TheEdonian · 2025-06-03T08:46:47 1748940407

Well let's not forget that it's an opinionated source. There is also the point that if you ask it about a topic it will (often) give you the answer that has the most content about it (or easiest to access information).

illiac786 · 2025-06-03T09:16:40 1748942200

Agree.

I find that, for many, LLMs are addictive, a magnet, because it offers to do your work for you, or so it appears. Resisting this temptation is impossibly hard for children for example, and many adults succumb.

A good way to maintain a healthy dose of skepticism about its output and keep on checking this output, is asking the LLM about something that happened after the training cut off.

For example, I asked if lidar could damage phone lenses. And the LLM very convincingly argued it was highly improbable. Because that recently made the news as a danger for phone lenses, and wasn’t part of the training data.

This helps me stay sane and resist the temptation of just accepting LLM output =)

On a side note, the kagi assistant is nice for kids I feel because it links to its sources.

dale_glass · 2025-06-03T10:54:34 1748948074

LIDAR damaging the lens is extremely unlikely. A lens is mostly glass.

What it can damage is the sensor, which is actually not at all the same thing as a lens.

When asking questions it's important to ask the right question.

illiac786 · 2025-06-03T11:25:35 1748949935

Sorry, I meant the sensor

criley2 · 2025-06-03T11:52:12 1748951532

I asked ChatGPT o3 if lidar could damage phone sensors and it said yes https://chatgpt.com/share/683ee007-7338-800e-a6a4-cebc293c46...

I also asked Gemini 2.5 pro preview and it said yes. https://g.co/gemini/share/0aeded9b8220

I find it interesting to always test for myself when someone suggests to me that a "LLM" failed at a task.

illiac786 · 2025-06-03T12:11:05 1748952665

I should have been more specific, but you missed my point I believe.

I tested this at the time on Claude 3.7 sonnet, which have an earlier cut off date and I just tested again with this prompt: “Can the lidar of a self driving car damage a phone camera sensor?” and the answer is still wrong in my test.

I believe the issue is the training cut off date, that’s my point, LLM seem smart but they have limits and when asked about something discovered after training cut off date, they will sometimes confidently be wrong.

criley2 · 2025-06-03T12:46:31 1748954791

I didn't miss your point, rather I wanted you to realize some deeper points I was trying to make

- Not all LLM are the same, and not identifying your tool is problematic because "LLM's can't do a thing" is very different than "The particular model I used failed at this thing". I demonstrated that by showing that many LLMs get the answer right. It puts the onus of correctness entirely on the category of technology, and not the tool used or the skill of the tool user.

- Training data cutoffs are only one part of the equation: Tool use by LLM's allows them to search the internet and run arbitrary code (amongst many other things).
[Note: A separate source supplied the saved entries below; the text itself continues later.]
/-- From R60 to R79, R94 to R103, R119, R137: a delivered packet of a WT opcode is processed by the command of its opcode: it leaves the delivered
packets, and has the effect of `rxPacket`.
From R74, R77, R94, R95, R97: a request in a connection's window: one outside it is counted; one that came before is acknowledged again; a new
PUT is refused where the key does not allow it, and else is taken and placed. -/
def Obligations.ReceivedPacketsAct : Prop :=
  (∀ (s : State) (port : Nat) (p : Packet) (h : WtHeader) (x : InPkt), s.clocks → p.body = .wt h → s.admits 3 →
    s.rt.delivered.find? (fun y => y.port == port && y.pkt.same p) = some x → x.tag = none →
    let t := s.rxPacket port x.pkt h
    t.tp.todo.contains .wait = false →
    let takes (i : Instr) (op : Nat) : Prop := h.opcode = op →
      exec i s = .next (settle { t with rt := { t.rt with delivered := t.rt.delivered.erase x } })
    takes (.wtPut port p) 0x01 ∧ takes (.getReq port p) 0x02 ∧ takes (.getResp port p) 0x03 ∧ takes (.atomicReq port p) 0x04
    ∧ takes (.atomicResp port p) 0x05 ∧ takes (.eager port p) 0x06 ∧ takes (.rts port p) 0x07 ∧ takes (.fin port p) 0x08
    ∧ takes (.ack port p) 0x10 ∧ takes (.nak port p) 0x11)
  ∧ (∀ (s : State) (n k : Nat) (q : Qp) (c : Conn) (p : Packet) (h : WtHeader), h.opcode = 0x01 → s.grant n k h = none →
    let cls := classify c.epsn c.bitmap h.psn
    let b := p.payload
    let e := s.key (keyIndex h.key)
    (cls = .outside → s.rxRequest n k q c p h = (s.tally Reg.TPT_VIOLATION_WINDOW 0x1C5 0 q.owner, .none))
    ∧ (cls = .duplicate ∨ cls = .old → s.rxRequest n k q c p h = (s.noteRequest n k h.solicitAck, .none))
    ∧ (cls = .new →
      (∀ d, s.checkRemote h.key q.fn q.pd rWrite h.address b.length = some d →
        s.rxRequest n k q c p h = ((s.keyFails q.owner 0x03 d p.net.srcEid h.key h.destQpn h.opcode).nakNew p h q c 0x03, .none))
      ∧ (s.checkRemote h.key q.fn q.pd rWrite h.address b.length = none → b = [] →
        s.rxRequest n k q c p h = ((s.modConn n k (·.accept h.psn 1)).noteRequest n k h.solicitAck, .none))
      ∧ (s.checkRemote h.key q.fn q.pd rWrite h.address b.length = none → b ≠ [] → e.store = true → ∃ pl : Placement, pl.store = true ∧ pl.key = some (keyIndex h.key) ∧ pl.use = .put n k h.psn h.solicitAck
          ∧ pl.pieces = [(e.storeAt h.address, b)]
          ∧ mget (s.rxRequest n k q c p h).1.tp.placements s.tp.nextId = some pl
          ∧ ((s.rxRequest n k q c p h).1.key (keyIndex h.key)).inUse = e.inUse + 1)))

/-- From R73, R74: an accepted PSN is new no more, and every other PSN that was new stays new; EPSN moves over received PSNs only. -/
def Obligations.RequestsAreTakenOnce : Prop :=
  ∀ (c : Conn) (psn q : Nat), psn < 2 ^ 24 → q < 2 ^ 24 → c.epsn < 2 ^ 24 → classify c.epsn c.bitmap psn = .new →
    let d := c.accept psn 1
    classify d.epsn d.bitmap psn ≠ .new ∧ d.epsn < 2 ^ 24
    ∧ (q ≠ psn → classify c.epsn c.bitmap q = .new → classify d.epsn d.bitmap q = .new)
    ∧ (q ≠ psn → classify d.epsn d.bitmap q = .new → classify c.epsn c.bitmap q = .new ∨ classify c.epsn c.bitmap q = .outside)
    ∧ (psnDiff psn c.epsn ≠ 0 → c.bitmap % 2 = 0 → d.epsn = c.epsn)

/-- From R67, R75, R78: the timers of the responder: an acknowledgement that was delayed goes out, a cached result is dropped, and a context that has
been fetched lets its packets go on.
From R75, R82, R97, R102, R103, R109, R131, R492: what hosts and the store answer: a placement that is issued lets its request be acknowledged and
drops its key, data that returns goes to what waits for it (a timeout is an uncorrectable error of the host link), and an atomic writes its new value and answers with the old one. -/
def Obligations.ResponderEventsAct : Prop :=
  (∀ (s : State) (n eid qpn psn : Nat) (x : Qp) (c : Conn),
    let k := connKey eid qpn
    s.clocks → s.qp n = some x →
    (mget x.conns k = some c → c.ackTimer = true → exec (.ackDelayExpiry n eid qpn) s = .next (s.sendAck n k))
    ∧ (Leads (.resultHoldExpiry n eid qpn psn) s fun t => t.tp.results = s.tp.results.filter fun e =>
        !(e.qpn == n && e.conn == k && e.psn == psn && e.value.isSome))
    ∧ (x.fetches.contains k = true → mgetD x.waits k [] = [] → exec (.contextFetchDone n eid qpn false) s
        = .next (settle (((s.setQp n { x with fetches := x.fetches.filter (· != k) }).touch n).pump 600 n k))))
  ∧ (∀ (s : State) (id : Nat) (pl : Placement) (r : HostRead) (a : AtomicOp) (b : List Byte) (n k psn d off key : Nat) (so : Bool) (t : Track), s.pins →
    let s1 : State := { s with tp := { s.tp with reads := mdel s.tp.reads id } }
    let back := s1.count 0x1C1 r.link r.len (s1.readOwner r.use)
    let sent := s.issue pl ((s.placeOwner pl.use).orElse fun _ => some (pl.fn, 0))
    let issued := ((sent.stamp pl.tag 6).stamp pl.tag 7).endTag pl.tag
    let late := s1.raise (0x2C1 + 8 * r.link) (2 ^ 14)
    let gone : State := { issued with tp := { issued.tp with placements := mdel issued.tp.placements id } }
    let freed := match pl.key with | some i => gone.dropRef i | none => gone
    let old := ofLE (s.storeRead a.addr a.width)
    (mget s.tp.placements id = some pl → s.admits (if pl.store then 5 else 6) →
      (pl.use = .put n k psn so → exec (.placementIssued id) s = .next (settle ((freed.placedPsn n k psn).noteRequest n k so)))
      ∧ (pl.use = .get n k psn d → exec (.placementIssued id) s
        = .next (settle ((freed.modDesc n d fun y => { y with placing := y.placing - 1 }).checkDone n d))))
    ∧ (mget s.tp.reads id = some r →
      (r.use = .source n d off key → exec (.hostReadDataReturn id (.data b)) s = .next (settle (back.sourceReturn n d off key (.data b) r.len)))
      ∧ (r.use = .resend n k psn key →
        exec (.hostReadDataReturn id (.data b)) s = .next (settle ((back.dropRef key).launch n k psn (slice b 0 r.len))))
      ∧ (r.use = .resend n k psn key → (s1.dropRef key).track n k psn = some t →
        exec (.hostReadDataReturn id .error) s = .next (settle ((s1.dropRef key).failTrack n t 0x0D false 14))
        ∧ exec (.hostReadDataReturn id .timeout) s = .next (settle ((late.dropRef key).failTrack n t 0x0D false 13))))
    ∧ (mget s.tp.atomics id = some a → a.store = false →
      let seen := ofLE (slice b 0 a.width)
      let u := s.count 0x1C1 a.link a.width (s.qpOwner a.qpn)
      (a.stage = 0 → exec (.hostAtomicResponse id (.data b)) s = .next (settle (u.atomicDone id a seen)))
      ∧ (a.stage = 1 → exec (.hostAtomicResponse id (.data b)) s = .next (u.atomicCas id a seen 1))
      ∧ (a.stage = 2 → seen = a.seen.toNat → exec (.hostAtomicResponse id (.data b)) s = .next (settle (u.atomicDone id a seen)))
      ∧ (a.stage = 2 → seen ≠ a.seen.toNat → a.tries < s.rd Reg.KEY_HOST_ATOMIC_CAS_LIMIT →
        exec (.hostAtomicResponse id (.data b)) s = .next (u.atomicCas id a seen (a.tries + 1))))
    ∧ (mget s.tp.atomics id = some a → a.store = true → s.admits 5 → s.poisoned a.addr a.width = false →
      exec (.storeAtomicDone id) s = .next (settle ((((s.storeCorrects a.addr a.width).commit a.addr (leBytes a.width (atomicResult a.opcode (8 * a.width) old a.op0.toNat
        a.op1.toNat))).countAtomic a.addr ((s.qp a.qpn).bind (·.owner))).atomicDone id a old))))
In both of my cases, the training data did not include the results either. Both used a tool call to search the internet for data.

Not realizing that modern AI tools are more than an LLM with training data, but rather have tool calling, full internet access, and can access and reason about a wide variety of up to date data sources demonstrates a fundamental misunderstanding about modern AI tools.

Having said that:

Claude Sonnet 4.0 says "yes": https://claude.ai/share/001e16f8-20ea-4941-a181-48311252bca0

Personally, I don't use Claude for this kind of thing because while it's proven to be a very good at being a coding assistant and interacting with my IDE in an "agentic" manner, it's clearly not designed to be a deep research assistant that broadly searches the internet and other data sources to provide accurate and up to date information. (This would mean that ai/model selection is a skill issue and getting good results from AI tools is a skill, which is borne out by the fact that I get the right answer every time I try, and you can't get the right answer once).

illiac786 · 2025-06-04T19:45:00 1749066300

Still not getting it I think.

My point is: LLMs sound very plausible and very confident when they are wrong.

That’s it. And I was just offering a trick to help remembering this, to keep checking their output – nothing else.

ivape · 2025-06-03T08:48:38 1748940518

This is pre-Covid HN thread on work from home:

https://news.ycombinator.com/item?id=22221507

It’s eerie. It’s historical. These threads from these past two years about what the future of AI will be will read like ghost stories. Like Rose having flash backs of the Titanic. It’s worth documenting. We honestly could be having the most ominous discussion of what’s to come.

We sit around and complain about dips in hiring, that’s nothing. The iceberg just hit. We’ve got 6 hours left.

ignoramous · 2025-06-03T09:03:45 1748941425

> We sit around and complain about dips in hiring, that’s nothing. The iceberg just hit. We’ve got 6 hours left.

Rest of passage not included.